_Exercise objective_: The answer should be an exact copy of the lines from the line with "first (R103). -/" through the last line of the entries, and no other lines.

_Given records_:

-- ==== Sys2Proof/Machine/Operate.lean ====
section
/-! DEFINITION. ADD, AND and NOT (40_operate.md). Sources are read before DR is written. -/

namespace Sys2Proof.Machine

/-- ADD, register mode (R100). -/
def execAddReg (dr sr1 sr2 : Reg) (s : State) : Result := .next (writeResult dr (s.reg sr1 + s.reg sr2) s)

/-- ADD, immediate mode (R101). -/
def execAddImm (dr sr1 : Reg) (imm : BitVec 5) (s : State) : Result := .next (writeResult dr (s.reg sr1 + sext imm) s)

/-- AND, register mode (R102). -/
def execAndReg (dr sr1 sr2 : Reg) (s : State) : Result := .next (writeResult dr (s.reg sr1 &&& s.reg sr2) s)

/-- AND, immediate mode: the immediate is sign-extended first (R103). -/
def execAndImm (dr sr1 : Reg) (imm : BitVec 5) (s : State) : Result := .next (writeResult dr (s.reg sr1 &&& sext imm) s)

/-- NOT (R104). -/
def execNot (dr sr : Reg) (s : State) : Result := .next (writeResult dr (~~~(s.reg sr)) s)

end Sys2Proof.Machine
end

_Response box_:
/-- AND, immediate mode: the immediate is sign-extended first (R103). -/
def execAndImm (dr sr1 : Reg) (imm : BitVec 5) (s : State) : Result := .next (writeResult dr (s.reg sr1 &&& sext imm) s)

/-- NOT (R104). -/
def execNot (dr sr : Reg) (s : State) : Result := .next (writeResult dr (~~~(s.reg sr)) s)

end Sys2Proof.Machine
end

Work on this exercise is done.